Elect from every nation,
Yet one o’er all the earth,
Her charter of salvation,
One Lord, one faith, one birth;
One holy Name she blesses,
Partakes one holy food,
And to one hope she presses,
With every grace endued.
‘…he saw and he believed. Till this moment they had failed to understand the teaching of scripture, that Jesus must rise from the dead.’ John 20:8-9
Perhaps surprisingly, the gospel reading set for Easter Day presents us with the mystery of the resurrection of the Lord, without featuring Jesus himself. Instead, this passage is marked by frantic search for some tangible explanation for the disappearance of Jesus’ body; there are rumours of something having happened at the tomb overnight, perhaps fears that the resting place of Jesus has been vandalised, that the body has been stolen… There are witness statements to be confirmed, and a certain degree of shock to be overcome. But among all this uncertainty we encounter an example of faith which should help us in our own faith journey. This example is given to us by the Saint John, described in the gospel as the disciple whom Jesus loved. In verses 8 and 9 we are told a peculiar phrase that has puzzled theologians ever since, we are told that John ‘saw and believed; Till this moment [Peter and himself] had failed to understand the teaching of scripture, that [Jesus] must rise from the dead.’

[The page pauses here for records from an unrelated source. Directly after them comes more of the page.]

theorem refreshBlock_good (stack die plane blk : Nat) (bad : List Nat) (wrErr : Bool) (hs : s.Good) :
    (refreshBlock s stack die plane blk bad wrErr).Good := by
  unfold refreshBlock
  extract_lets key pages b lost good s1 erase retire s2 p s3 s4 s5
  have h1 : s1.Good := losePages_good _ _ hs
  have h2 : s2.Good := h1
  have hp : p.1.Good := refreshTarget_good _ _ _ _ _ h2
  clear_value p
  refine ite_good hs ?_
  split
  · exact ite_good (losePages_good _ _ (spareFor_good _ _ _ _ hp)) hp
  · have h3 : s3.Good := ite_good (spareFor_good _ _ _ _ hp) hp
    clear_value s3
    exact movePages_good _ _ _ _ _ (upBlock_good _ _ (upBlock_good _ _ h3))


theorem mountScan_good (key : Nat) (hs : s.Good) : (mountScan s key).Good := by
  unfold mountScan
  exact ite_good (senseBlock_good _ _ _ (s := { s with scanned := _ }) hs) hs

theorem correctedError_good (ch : Nat) (hs : State.Good s) : (correctedError s ch).Good := by
  unfold correctedError
  try dsimp only
  repeat' split
  all_goals solve_by_elim (maxDepth := 14) [holdReport_good]

theorem dramError_good (pa : Nat) (lost : Bool) (hs : State.Good s) : (dramError s pa lost).Good := by
  unfold dramError
  try dsimp only
  repeat' split
  all_goals solve_by_elim (maxDepth := 14) [holdReport_good, correctedError_good]

theorem execShoringRefresh_good (stack die plane blk : Nat) (bad : List Nat) (wrErr : Bool) (hs : s.Good) :
    GoodOut (execShoringRefresh stack die plane blk bad wrErr s) := refreshBlock_good _ _ _ _ _ _ hs

theorem failResident_good (core : Nat) (hs : s.Good) : (failResident s core).Good := by
  unfold failResident
  extract_lets c t cur g a s1
  have h1 : s1.Good := hs
  exact ite_good hs (ite_good (foremanFault_good hs) (ite_good (setCur_good _ (fatalHere_good _ h1)) hs))


theorem recheckRecords_good  (hs : State.Good s) : (recheckRecords s).Good := by
  unfold recheckRecords
  try dsimp only
  solve_by_elim (maxDepth := 14) []

theorem setReloads_good (m : List (Nat × Nat × Nat)) (h : s.Good) : State.Good { s with reloads := m } := h

theorem retireOne_good (num n : Nat) (l : List Nat) (m : List (Nat × Nat × Nat)) (p : Nat) (hs : s.Good) :
    State.Good (eventFn (eventFn { l.foldl (fun s k => loseTile s num k 5 0 n) s with reloads := m } 0 1) p 1) :=
  eventFn_good _ _ (eventFn_good _ _ (setReloads_good _ (good_foldl _ (fun _ _ h => loseTile_good _ _ _ _ _ h) _ _ hs)))

theorem loseCopies_good (num group : Nat) (hs : s.Good) : (loseCopies s num group).Good := by
  unfold loseCopies
  split
  · exact hs
  · exact good_foldl _ (fun _ _ h => loseCopy_good _ _ _ h) _ _ hs

theorem retireGroup_good (stack die grp : Nat) (hs : s.Good) : (retireGroup s stack die grp).Good := by
  unfold retireGroup
  dsimp only
  refine good_foldl _ (fun s num h => ?_) _ { s with deadGroups := _ } hs
  split
  · exact h
  · have h1 := fun g => loseCopies_good num g h
    exact ite_good (h1 _) (retireOne_good _ _ _ _ _ (h1 _))

theorem disableBehind_good (cls bus grp : Nat) (hs : s.Good) : (disableBehind s cls bus grp).Good := by
  unfold disableBehind
  dsimp only
  split
  · have h1 := failResident_good (2 * bus + 1) (failResident_good (2 * bus) hs)
    exact ite_good hs (signalEvent_good _ (recheckRecords_good (s := { failResident (failResident s (2 * bus)) (2 * bus + 1) with deadPairs := _ }) h1))
  · exact ite_good hs (signalEvent_good _ (recheckRecords_good (s := { s with clusters := _, deadArrays := _ }) hs))
  · exact ite_good hs (signalEvent_good _ (retireGroup_good _ _ _ hs))

theorem failWire_good (cls bus grp : Nat) (hs : State.Good s) : (failWire s cls bus grp).Good := by
  unfold failWire
  try dsimp only
  repeat' split
  all_goals solve_by_elim (maxDepth := 14) [holdReport_good, disableBehind_good]

theorem bondTest_good (cls bus grp wires : Nat) (hs : State.Good s) : (bondTest s cls bus grp wires).Good := by
  unfold bondTest
  try dsimp only
  repeat' split
  all_goals solve_by_elim (maxDepth := 14) [failWire_good, good_foldl, good_foldl_fst, good_foldl_snd]

theorem execBondSelfTest_good (cls bus grp wires : Nat) (hs : State.Good s) : GoodOut (execBondSelfTest cls bus grp wires s) := by
  unfold execBondSelfTest
  try dsimp only
  solve_by_elim (maxDepth := 14) [bondTest_good]


/-! ## Link -/

theorem runSend_good (core : Nat) (c : Cmd) (hs : s.Good) : (runSend s core c).Good := by
  unfold runSend
  dsimp only
  generalize (if c.sent = true then _ else _ : Option Nat) = o
  cases o with
  | some st => exact finishCmd_good _ _ _ hs
  | none => exact ite_good (finishCmd_good _ _ _ hs) (runWalk_good _ _ _ _ _ _ hs)

theorem sendParts_good (core : Nat) (c : Cmd) (l : List RdPart) (hs : State.Good s) : (sendParts s core c l).Good := by
  unfold sendParts
  try dsimp only
  solve_by_elim (maxDepth := 14) [sendReq_good, upHead_good, good_foldl, good_foldl_fst, good_foldl_snd]

theorem runRed_good (core : Nat) (c : Cmd) (hs : s.Good) : (runRed s core c).Good := by
  unfold runRed
  refine ite_good hs ?_
  split
  · exact finishCmd_good _ _ _ hs
  · refine ite_good (finishCmd_good _ _ _ hs) ?_
    dsimp only
    refine ite_good (finishCmd_good _ _ _ (reportStop_good _ _ _ hs)) ?_
    exact upHead_good _ _ _ (noteAll_good _ _ (sendParts_good _ _ _ (reportStop_good _ _ _ hs)))

theorem runLink_good (core : Nat) (c : Cmd) (hs : s.Good) : (runLink s core c).Good :=
  ite_good hs (ite_good (runSend_good _ _ hs) (runRed_good _ _ hs))

theorem linkWord_good (op : CmdOp) (n : Nat) (h : Hd) (d a e : Reg) (imm : W32) (hs : s.Good) : GoodOut (linkWord op n h d a e imm s) :=
  runEff_good _ _ (fun _ hs => issueCmd_good _ _ _ _ _ _ (fun _ h => h) hs) hs

theorem execLinkSend_good (h : Hd) (d a e : Reg) (imm : W32) (hs : State.Good s) : GoodOut (execLinkSend h d a e imm s) := by
  unfold execLinkSend
  try dsimp only
  solve_by_elim (maxDepth := 14) [linkWord_good]

theorem execLinkRed_good (h : Hd) (d a e : Reg) (imm : W32) (hs : State.Good s) : GoodOut (execLinkRed h d a e imm s) := by
  unfold execLinkRed
  try dsimp only
  solve_by_elim (maxDepth := 14) [linkWord_good]

theorem stampedGo_good (core : Nat) (q : QId) (hs : State.Good s) : (stampedGo s core q).Good := by
  unfold stampedGo
  try dsimp only
  repeat' split
  all_goals solve_by_elim (maxDepth := 14) [stampStart_good]

theorem execStampedStart_good (core : Nat) (q : QId) (hs : State.Good s) : GoodOut (execStampedStart core q s) := by
  unfold execStampedStart
  try dsimp only
  solve_by_elim (maxDepth := 14) [stampedGo_good]


/-! ## Complete -/

theorem performBefore_good (core id : Nat) (hs : s.Good) : (performBefore s core id).Good := performFirst_good _ _ hs

theorem moveHead_good (core : Nat) (q : QId) (c : Cmd) (hs : s.Good) : (moveHead s core q c).Good := by
  unfold moveHead
  refine ite_good hs ?_
  extract_lets s1 w w2
  have h1 : s1.Good := ite_good (performBefore_good _ _ hs) hs
  clear_value s1
  split <;> first | exact h1 | exact ite_good h1 (moveOne_good _ _ _ _ _ h1)


theorem moveTurn_good (core : Nat) (q : QId) (hs : State.Good s) : (moveTurn core q s).Good := by
  unfold moveTurn
  try dsimp only
  repeat' split
  all_goals solve_by_elim (maxDepth := 14) [moveHead_good]

theorem closeHead_good (core : Nat) (q : QId) (hs : s.Good) : (closeHead s core q).Good := by
  unfold closeHead
  split
  · exact hs
  · split
    · exact hs
    · refine ite_good hs (ite_good (ite_good (upCore_good _ _ hs) hs) (writeRecord_good _ _ _ _ ?_))
      split
      · exact cmdReport_good _ _ _ _ hs
      · exact hs


end Sys2Proof.Machine
end

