/-- One bit-plane of the tile of region 0 is asked for by vector 0. -/
def lastPlane : Cmd := { senseCmd with k := 1, pairs := 1 }
def adding : State := { at2 .h { qd := [lastPlane] } with regions := [(0, some planeRegion)], tick := 1 }
theorem test_w_tile_added : (coreAt adding 2).qd = lastPlane :: [] ∧ lodeRefusal adding 2 lastPlane = none ∧ cmdRegion adding lastPlane = some planeRegion ∧
    lastPlane.wave.tile < (readUnits planeRegion lastPlane).1.length ∧ lastPlane.wave.plane + 1 = (readUnits planeRegion lastPlane).2 ∧
    adding.tick % 64 ≠ 8 * (0 / 16) + 0 ∧ stolenTick adding 0 0 0 = false ∧ (blockAt adding 0).disturb < disturbLimit (isFast planeRegion 0) ∧
    planeRegion.layout = 0 ∧ tileDead adding planeRegion 0 = false ∧ SMap.get false planeRegion.failed 0 = false ∧ lastPlane.pairs.testBit 0 = true := by
  decide +kernel
/-- A wave of the same stamp and an earlier issue on another core's queue, and one whose rectangle has been read. -/
theorem test_w_waves : let x : Cmd := { lastPlane with stamp := some 1, ord := 1 }
    let y : Cmd := { x with ord := 2 }
    let s := setCore { adding with cores := [] } 3 { qd := [x] }
    waveBefore s y = true ∧ waveBefore s x = false ∧ cmdRegion s x ≠ none ∧ (1 : Nat) ≤ s.tick ∧
    (readUnits planeRegion lastPlane).1.length ≤ 1 := by decide +kernel
/-- `lode.act` of one vector of four codes into the latch of stack 0, its codes at byte 0 and its scale at byte 64 of the pair store. -/
def actCmd : Cmd :=
  { id := 0, op := .act, desc := bytesWith 32 [(2, 0x80), (6, 0xFE), (7, 0xFF), (8, 0x40), (10, 0x80), (14, 0xFE), (15, 0xFF), (24, 3), (29, 1), (30, 1)] }
theorem test_w_act : let s := at2 .h { qd := [actCmd] }
    actRefusal s (lodeWho s 2) actCmd = none ∧ waveOn s (actStacks actCmd) = false ∧ dI actCmd 0 8 % 2 ^ 48 + dI actCmd 16 8 * 0 < 2 ^ 48 ∧
    (match engBytes s (lodeWho s 2) (dI actCmd 0 8) 4 with | .ok l => l.length == 4 | _ => false) = true ∧
    (match engBytes s (lodeWho s 2) (dI actCmd 8 8) 4 with | .ok l => l.length == 4 | _ => false) = true ∧
    actRefusal s (lodeWho s 2) { actCmd with desc := [] } = some 9 ∧
    waveOn { adding with cores := [(2, { qd := [{ lastPlane with started := true }] })] } (actStacks actCmd) = true := by decide +kernel
/-- A drain of vector 0 of one row tile to the pair store, its scale pages read; the same before that. -/
def drainCmd : Cmd :=
  { id := 0, op := .drain, arg := 1, desc := bytesWith 64 [(10, 0x80), (14, 0xFE), (15, 0xFF), (34, 1), (40, 1)], wave := { plane := 2 } }
theorem test_w_drain : let s := { at2 .h { qd := [drainCmd] } with regions := [(0, some planeRegion)] }
    lodeRefusal s 2 drainCmd = none ∧ cmdRegion s drainCmd = some planeRegion ∧ scalesRead planeRegion drainCmd = true ∧
    scalesRead planeRegion { drainCmd with wave := {} } = false ∧
    (putAll s (lodeWho s 2) ((drainCells drainCmd).map (fun y => (drainAddr drainCmd y, leBytes 4 0)))).2.1 = none := by decide +kernel
/-- An indexed reduce of one empty bag of one element from a row region: before its lists are read, and after its pages are. -/
def iredCmd : Cmd :=
  { id := 0, op := .ired, arg := 1,
    desc := bytesWith 64 [(10, 0x80), (14, 0xFE), (15, 0xFF), (16, 0x40), (18, 0x80), (22, 0xFE), (23, 0xFF), (24, 0x80), (26, 0x80), (30, 0xFE), (31, 0xFF),
                          (32, 1), (44, 1)] }
theorem test_w_ired : let s := { at2 .h { qd := [iredCmd] } with regions := [(0, some rowRegion)] }
    let d : Cmd := { iredCmd with desc := iredCmd.desc ++ List.replicate 8 0, started := true }
    lodeRefusal s 2 iredCmd = none ∧ (match iredLists s (lodeWho s 2) iredCmd with | .ok l => l == List.replicate 8 0 | _ => false) = true ∧
    (readUnits rowRegion d).1.length ≤ d.wave.tile ∧ scalesRead rowRegion d = true ∧ lodeRefusal s 2 d = none ∧
    (putAll s (lodeWho s 2) ((iredCells d).map (fun y => (iredAddr d y, leBytes (iredSize d) 0)))).2.1 = none ∧
    (readUnits rowRegion { d with desc := iredCmd.desc ++ leBytes 4 0 ++ leBytes 4 1 ++ leBytes 4 0 }).1.length = 1 := by decide +kernel
/-- A raw drain of one bit-plane of one tile, its page read. -/
def rawCmd : Cmd :=
  { id := 0, op := .drainRaw, arg := 1, desc := bytesWith 64 [(10, 0x80), (14, 0xFE), (15, 0xFF), (24, 128), (34, 1), (38, 1), (40, 1)], wave := { tile := 1 } }
theorem test_w_raw : let s := { at2 .h { qd := [rawCmd] } with regions := [(0, some planeRegion)] }
    cmdRegion s rawCmd = some planeRegion ∧ (readUnits planeRegion rawCmd).1.length ≤ rawCmd.wave.tile ∧ scalesRead planeRegion rawCmd = true ∧
    (readUnits planeRegion { rawCmd with wave := {} }).1.length = 1 := by decide +kernel
/-- In the tick of Shoring's for plane 0 a block that holds the one tile's first page is due at the mount, another block is free. -/
theorem test_w_refresh_due : let s := { State.reset with stage := 2, scanned := [(blockKey 0 0 0 3, true)], regions := [(0, some { planeRegion with map := (List.range 8).map (fun i => (i, 4 + i)) })] }
    planeExists s 0 0 0 = true ∧ s.tick % 64 = 8 * (0 / 16) + 0 ∧ blockPages s 0 0 0 3 = [(0, 0, 0)] ∧ lregBusy s 0 = false ∧
    (1 : Nat) ∉ usedBlocks s 0 0 0 ∧ (blockAt s (blockKey 0 0 0 1)).retired = false ∧ SMap.get 0 s.spares (planeKey 0 0 0) < 163 := by decide +kernel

John believed without understanding the Scriptures? Then what did John believe in? Can there be faith without full understanding of the Scriptures? A few Christian writers affirm that the words ‘saw and believed’ mean that John finally believed in what Mary Magdalene about Jesus’ body having been taken from the tomb (Cf. John 20:2). In a world where female witness counted very little, John and Peter run to the tomb to verify Mary’s story; so when John’s sees that the woman was right, he eventually believes in her statement – Jesus’ body is truly gone.
However, I would stand with other gospel interpreters in suggesting that John’s faith is actual faith in the resurrection as a mystery; faith in the inexplicable victory of Christ over death. John sees the grave clothes left neatly behind, he recalls the words of Mary, and something clicks in him – this cannot have been the work of very tidy grave robbers. John believes. He may not be able to articulate his faith very well at this stage, but an embryonic faith is already there; a faith which will later be confirmed in his sighting of Jesus – later in the gospel John is the first one of the disciples to recognise Jesus from afar and to shout with joy, ‘It is the Lord!’ (John 21:7). John believes in the very mystery of what happened; he may not be able to explain his faith using Scriptural references, yet he believes.
I believe John’s experience may be quite common among Christians. Oftentimes, people think that, as believers, we have everything figured out; that we have the answer to whatever theological question and extreme moral dilemma we might be face by. But the truth is that we don’t; we are works in progress not just in terms of how we behave, but even in terms of how we believe. In this sense, for many Christians having faith in a constant prayer saying, ‘Lord I believe, help my unbelief’ (Mark 9:24), and this is a good place to start.
But we go even a step further. For example, this morning we welcome James into the family of the Church, as he comes to the Lord supported by the faith of his parents and godparents, and by the faith of all God’s people in this place. James cannot articulate faith in God, but God accepts our faith, however great or small, on his behalf, and welcomes him in the number of his children. As James’ family, and as a wider congregation, all we need to do next is trying to grow in this faith, along with him, through grace, study, and prayer. Like Saint John, James will have occasions for his faith to mature, be strengthened, and confirmed in his own words; but in the meantime, we just need an open heart to believing and to be constant in prayer.